Results: Evs from the treatment group had higher concentration and particle size than those from the control group (P< 0.05). Considering only the treatment group, size and concentration increased over time (P< 0.05). The PKH26‐positive events differed by time and group, although the number of events was relatively small (P< 0.05). The detection of EVs in the systemic circulation was relatively rapid, peaking at 30 min, and after a longer period, the detection decreased, suggesting that the effect and migration of EVs are timely. The detection of PKH26 in the control animals could also represent the autofluorescence of particles, one of the limitations of the present experiment; however, the values in the treatment group were always numerically higher when subtracted from the negative samples.

Summary/Conclusion: Although this experiment has some pitfalls, our data suggest that stained EVs leave the uterine environment based on their detection in the bloodstream and elicit an endocrine response in as short as 30 minutes.

Funding: FAPESP #2022/01235‐0; #2021/06645‐0; #22/01505‐8; #2015/21829‐9.
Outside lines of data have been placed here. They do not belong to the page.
/-- Faults of a VQNT at issue. -/
def vqntCheck (f : VqntF) (g : Nat) (x : SlotCtx) (s : Block) : Block :=
  let d := slotDesc s x f.desc
  let (fmt, b1) := elemFmt (tdFmt d)
  let s := slotFaultIf b1 .format g x (tdFmt d) s
  let s := slotFaultIf (turnLog (tdTurn d)).2 .format g x (tdTurn d) s
  let s := slotFaultIf (wideFmt [0, 1, 2] f.srcFmt).2 .format g x f.srcFmt s
  slotFaultIf (f.smode % 2 == 1 && (fixedScale fmt f.fscale).2) .format g x f.fscale s

/-- Valid elements of a row (R113). -/
def kvalidUsed (kvalid n : Nat) : Nat := min kvalid (16 * n)

/-- The source of row `r`: FP32 values with flags and poison (R116). -/
def vqntSource (f : VqntF) (tiles : List (List TElem)) (kv r : Nat) : List (FlagVal × Bool) :=
  let fmt := (wideFmt [0, 1, 2] f.srcFmt).1
  (List.range kv).map (fun k =>
    let (t, l) := runLane f.axis r k
    let e := nth (nth tiles t []) l elemZero
    let v := wideVal fmt e.bits.toNat
    let w := wfWrite .fp32 false v
    ((w.1, w.2 ||| nanFlag [v]), e.poison))

/-- Pad the blocks of a row to the run's blocks and pack them: element bytes and scale bytes. -/
def packRow (fmt nb pad : Nat) (bs : List (List Nat × Nat × Bool)) :
    List (Byte × Bool) × List (Byte × Bool) :=
  let full := bs ++ List.replicate (nb - bs.length) ([], pad, false)
  (full.flatMap (fun b => (packBlock fmt (b.1 ++ List.replicate (blockLen fmt - b.1.length) 0)).map
      (fun y => (y, b.2.2))),
   full.map (fun b => (BitVec.ofNat 8 b.2.1, b.2.2)))

/-- Under quad pairing, the comparison of a run's results, tile by tile: the positions whose results differ (R338,
log 31). -/
def vqntPairs (j : VJob) : List Nat → Block → List Nat × Block
  | [], s => ([], s)
  | t :: r, s =>
    let (hit, s) := pairHit j t s
    let (l, s) := vqntPairs j r s
    (if hit then 16 * t :: l else l, s)

/-- Poison the bytes of the elements at some positions of a packed row. -/
def poisonAt (w : Nat) (ks : List Nat) (row : List (Byte × Bool)) : List (Byte × Bool) :=
  row.zipIdx.map (fun e => (e.1.1, e.1.2 || ks.any (fun k => decide (w * k / 8 ≤ e.2) && decide (e.2 ≤ (w * k + w - 1) / 8))))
Keywords: reproduction, pregnancy, extracellular vesicles

PS10.01=OWP1.01. Differential expression of bacterial small RNAs in severe bronchiolitis

Kylie I. Krohmaly ¹; Marcos Perez‐Losada²; Zhaozhong Zhu³; Kohei Hasegawa³; Andrea L. Hahn⁴; Carlos Camargo³; Robert J. Freishtat⁴

¹Children's National Hospital, washington, USA; ²The George Washington University, Washington, USA; ³Harvard University, USA; ⁴Children's National Hospital, Washington, USA

Introduction: Bronchiolitis is a heterogenous condition with respiratory bacterial taxa as risk factors for a spectrum of outcomes. Bacteria produce small RNAs (sRNAs) carried via extracellular vesicles (EVs) that can alter human gene expression, similar to human microRNAs. We aimed to define sRNA reference libraries for four important respiratory bacterial species and then determine their association with bronchiolitis severity.
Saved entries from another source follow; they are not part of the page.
/-- Write the sectors of a plane's row that depend on no marked byte, with the shadow attribute; the
log gains the pages and the check. The answer says that a write was discarded. -/
def shadowPut (p : PassRun) (a : Nat) (data : List (Byte × Bool)) (s : Block) : Bool × Block :=
  (List.range (ceilDiv (a % 32 + data.length) 32)).foldl (fun (acc : Bool × Block) i =>
    let from0 := i * 32 - a % 32
    let len := if i = 0 then 32 - a % 32 else 32
    let part := (data.drop from0).take len
    if anyPoison part then acc
    else
      let at0 := (a + from0) % 2 ^ 39
      let (failed, s) := memWrite (p.stack / 4) true at0 part acc.2
      let page := at0 / 2 ^ 20
      let s := logMod p.stack p.upd (fun e => { e with
        descs := if peShadow (pmapEntry s page) then addPage p page e.descs else e.descs
        check := (e.check + checkBytes at0 (plain part)) % 2 ^ 64 }) s
      (acc.1 || failed, s)) (false, s)

/-- Quantise a row of master weights to the TF4 working copy (R133): element and scale bytes, with
marks, its flags and its counts. A subnormal master is read as zero (R48). DESIGN CHOICE (log 67): the
copy is TF4 whatever element code the descriptor names. -/
def wcRow (s : Block) (d seed : Nat) (vals : List (Nat × Bool)) : List (Byte × Bool) × List (Byte × Bool) × Nat × CSet :=
  let lg := (turnLog (tdTurn d)).1
  let spans := chunks 256 (vals.length / 256 + 1) vals
  spans.zipIdx.foldl (fun acc sp =>
    let (v, i) := sp
    let pr : QParam :=
      { fmt := 0x10, lvl := tdLvl d, lg
        signs := if lg = 0 then [] else (List.range v.length).map (fun k => turnSignOf seed (tdTseed d) (256 * i + k))
        rho := 0, fixed := none, sr := false, track := none }
    let q := (quantRow pr (v.map (fun e => (((wfWrite .fp32 false (wfVal .fp32 e.1)).1, 0), e.2))) (fun _ s => (0, s)) s).1
    let (eb, sb) := packRow 0x10 (ceilDiv v.length 16) 0 q.blocks
    (acc.1 ++ eb, acc.2.1 ++ sb, q.flags.foldl (· ||| ·) acc.2.2.1, csetAdd acc.2.2.2 q.count)) ([], [], 0, csetZero)

/-- What pass 2 knows throughout: the working-copy descriptor with its turn seed, hyperparameters, c, η, and whether it
counts and tracks. -/
structure P2 where
  wdesc : Nat
  seed : Nat
  h : List Nat
  c : Nat
  eta : Nat
  counts : Bool
  deriving DecidableEq, Repr, Inhabited

/-- One row. The answer says that a write was discarded or a residue mismatch kept a sector back. -/
def pass2Row (p : PassRun) (q : P2) (acc : Bool × Block) (r : Nat) : Bool × Block :=
  let (g, s) := engineRead p (p.laddr + r * xdLpitch p.xd) (p.els * p.size) acc.2
  let wa := ubWbase p.blk + r * ubWpitch p.blk
  let ma := ubMbase p.blk + r * ubMpitch p.blk
  let (w, s) := engineRead p wa (4 * p.els) s
  let (m, s) := engineRead p ma (2 * p.els) s
  let (fz, s) := maskRow p r s
  let (a, s) := (List.range p.els).foldl (pass2Elem p q.h q.c q.eta g w m fz)
    ({ els := [], flags := 0, nf := false, hit := false }, s)
  let d := q.wdesc
  let (eb, sb, fl, cnt) := wcRow s d q.seed (a.els.map (fun e => (e.1, e.2.2)))
  let s := memFlags 0 (a.flags ||| fl) s
  let s := if a.nf then logMod p.stack p.upd (fun e => { e with nf := true }) s else s
  let s := if q.counts then countCset (50 + p.stack) 0 (tdCset d) cnt s else s
  let bytes := fun (n : Nat) (v : Nat) (b : Bool) => (leBytes n v).map (fun y => (y, b))
  let (x1, s) := shadowPut p wa (a.els.flatMap (fun e => bytes 4 e.1 e.2.2)) s
  let (x2, s) := shadowPut p ma (a.els.flatMap (fun e => bytes 2 e.2.1 e.2.2)) s
  let (x3, s) := shadowPut p (tdElemBase d + r * tdElemPitch d) eb s
  let (x4, s) := shadowPut p (tdScaleBase d + r * tdScalePitch d) sb s
  (acc.1 || a.hit || x1 || x2 || x3 || x4, s)

/-- The rows of pass 2 with a given c. A format fault names the working-copy descriptor (R35, R114). -/
def pass2Rows (p : PassRun) (q : P2) (s : Block) : Bool × Block :=
  let s := logMod p.stack p.upd (fun e => { e with c := q.c }) s
  let d := q.wdesc
  let s := if (turnLog (tdTurn d)).2 then logFault .format 255 (ubWdesc p.blk) (tdTurn d) 0 s else s
  let s := if (elemFmt (tdFmt d)).2 then logFault .format 255 (ubWdesc p.blk) (tdFmt d) 0 s else s
  let (bad, s) := (List.range p.rows).foldl (pass2Row p q) (false, s)
  (!bad, s)

/-- Update pass 2 of a descriptor; the answer says that it did not fail. -/
def runPass2 (x : SlotCtx) (xdn loff : Nat) (s : Block) : Bool × Block :=
  match passOf x xdn loff s with
  | (none, s) => (false, s)
  | (some p, s) =>
    let s := logName p s
    let s := logMod p.stack p.upd (fun e => { e with descs := e.descs ++ [{ xdesc := xdn, loff, pages := [] }] }) s
    let h := hyperOf s (ubHset p.blk)
    let wdesc := wcDesc s p.blk
    let seed := turnSeed s (tdTseed wdesc)
    if ubEarly p.blk then pass2Rows p { wdesc, seed, h, c := 0x3F800000, eta := s.upd.eta, counts := true } s
    else
      let (d, s) := engineRead p (ubNorm p.blk) 48 s
      let v := if anyPoison d then none else some ((List.range 6).map (fun i => leAt (plain d) (8 * i) 8))
      match clipFactor v (nth h 3 0) with
      | none => (true, logMod p.stack p.upd (fun e => { e with nf := true }) s)
      | some c => pass2Rows p { wdesc, seed, h, c := c.1, eta := s.upd.eta, counts := true } (memFlags 0 c.2 s)

/-- The working-copy descriptor of a block and its turn seed as they stood in the step, which the boundary keeps for a redo. -/
def stepDesc (s : Block) (blk : Nat) : Nat × Nat :=
  match s.upd.wdescs.find? (fun e => e.1 == ubWdesc blk) with
  | some e => e.2
  | none => (wcDesc s blk, turnSeed s (tdTseed (wcDesc s blk)))

/-- A redo of a block's logged pass-2 descriptors with c of R318 (R324): it counts nothing, and its
check replaces the block's. A descriptor that fails again fails the step. -/
def redoBlock (l : UpdLog) (c : Nat) (s : Block) : Block :=
  let s := logMod l.stack l.upd (fun e => { e with check := 0 }) s
  forEach l.descs (fun d s =>
    match passOf default d.xdesc d.loff s with
    | (none, s) => descFail s
    | (some p, s) =>
      let (wdesc, seed) := stepDesc s p.blk
      let (ok, s) := pass2Rows p { wdesc, seed, h := hyperStep s (ubHset p.blk), c, eta := s.upd.eta, counts := false } s
      if ok then s else descFail s) s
Methods: We used 574 samples from a multicenter, prospective cohort study of US infants hospitalized with bronchiolitis. Nasal swabs collected at the time of hospitalization were sequenced for sRNAs (MiSeq; Illumina). To define the bacterial EV libraries, we isolated EVs from Haemophilus influenzae (Hi), Moraxella catarrhalis (Mc), M. nonliquefaciens (Mn), and Streptococcus pneumoniae (Sp) cultures via precipitation and size exclusion chromatography. Bacterial cell and EV RNA were extracted for sRNA‐sequencing (MiSeq; Illumina).

Results: The median age at hospitalization was 4 months (IQR = 4.1); 41% female; 45% White, 23% Black, and 29% Hispanic. Intubation (n = 18) and/or positive pressure ventilation (n = 15) represented higher bronchiolitis severity (total n = 28). We identified reference sRNA libraries from bacterial cells and EVs: 286 sRNAs from Hi (64%), 272 from Mc (57%), 49 from Mn (100%), and 159 from Sp (87%). Of these, 20 sRNAs were significantly different between bronchiolitis severity groups (p< 0.05, fold change>|1.1|). Higher severity‐associated sRNAs were linked to endocytic processes, whereas lower severity‐associated sRNAs were linked to NFkB pathway activation.

Summary/Conclusion: Bacterial sRNAs differ between higher and lower bronchiolitis severity and may be involved in relevant biological processes during acute illness. These data provide new insights into bacteria‐host signaling in bronchiolitis, particularly through interspecies RNA communication.

Keywords: bacteria, bronchiolitis, small RNAs

PS10.02=OWP1.02. Extracellular vesicle mediated cytokine secretion in chronic airway disease

Omar Osorio ¹; Heather Raphael²; Deborah Steinberg³; Jenniffer Alexander‐Brett²

¹Washington University in St. Louis, USA; ²Washington University School of Medicine, USA; ³Albany Medical College School of Medicine, USA

Introduction: The cytokine interleukin‐33 (IL‐33) is a driver of chronic airway diseases such as asthma and chronic obstructive pulmonary disease (COPD). This cytokine lacks a signal peptide and is tightly sequestered in the cell nucleus where classically it was thought to be passively released and bioactive upon necrotic cell death, although the exact release mechanism is still unknown. We recently described a chronic disease‐associated spliced isoform of IL‐33 expressed in airway epithelial cells that can be found secreted as membrane‐bound cargo on extracellular vesicles (EVs). This IL‐33 isoform lacks exons 3–4, is unable to localize to the nucleus and instead can be found throughout the cytosol where it can then be tonically secreted into the extracellular environment.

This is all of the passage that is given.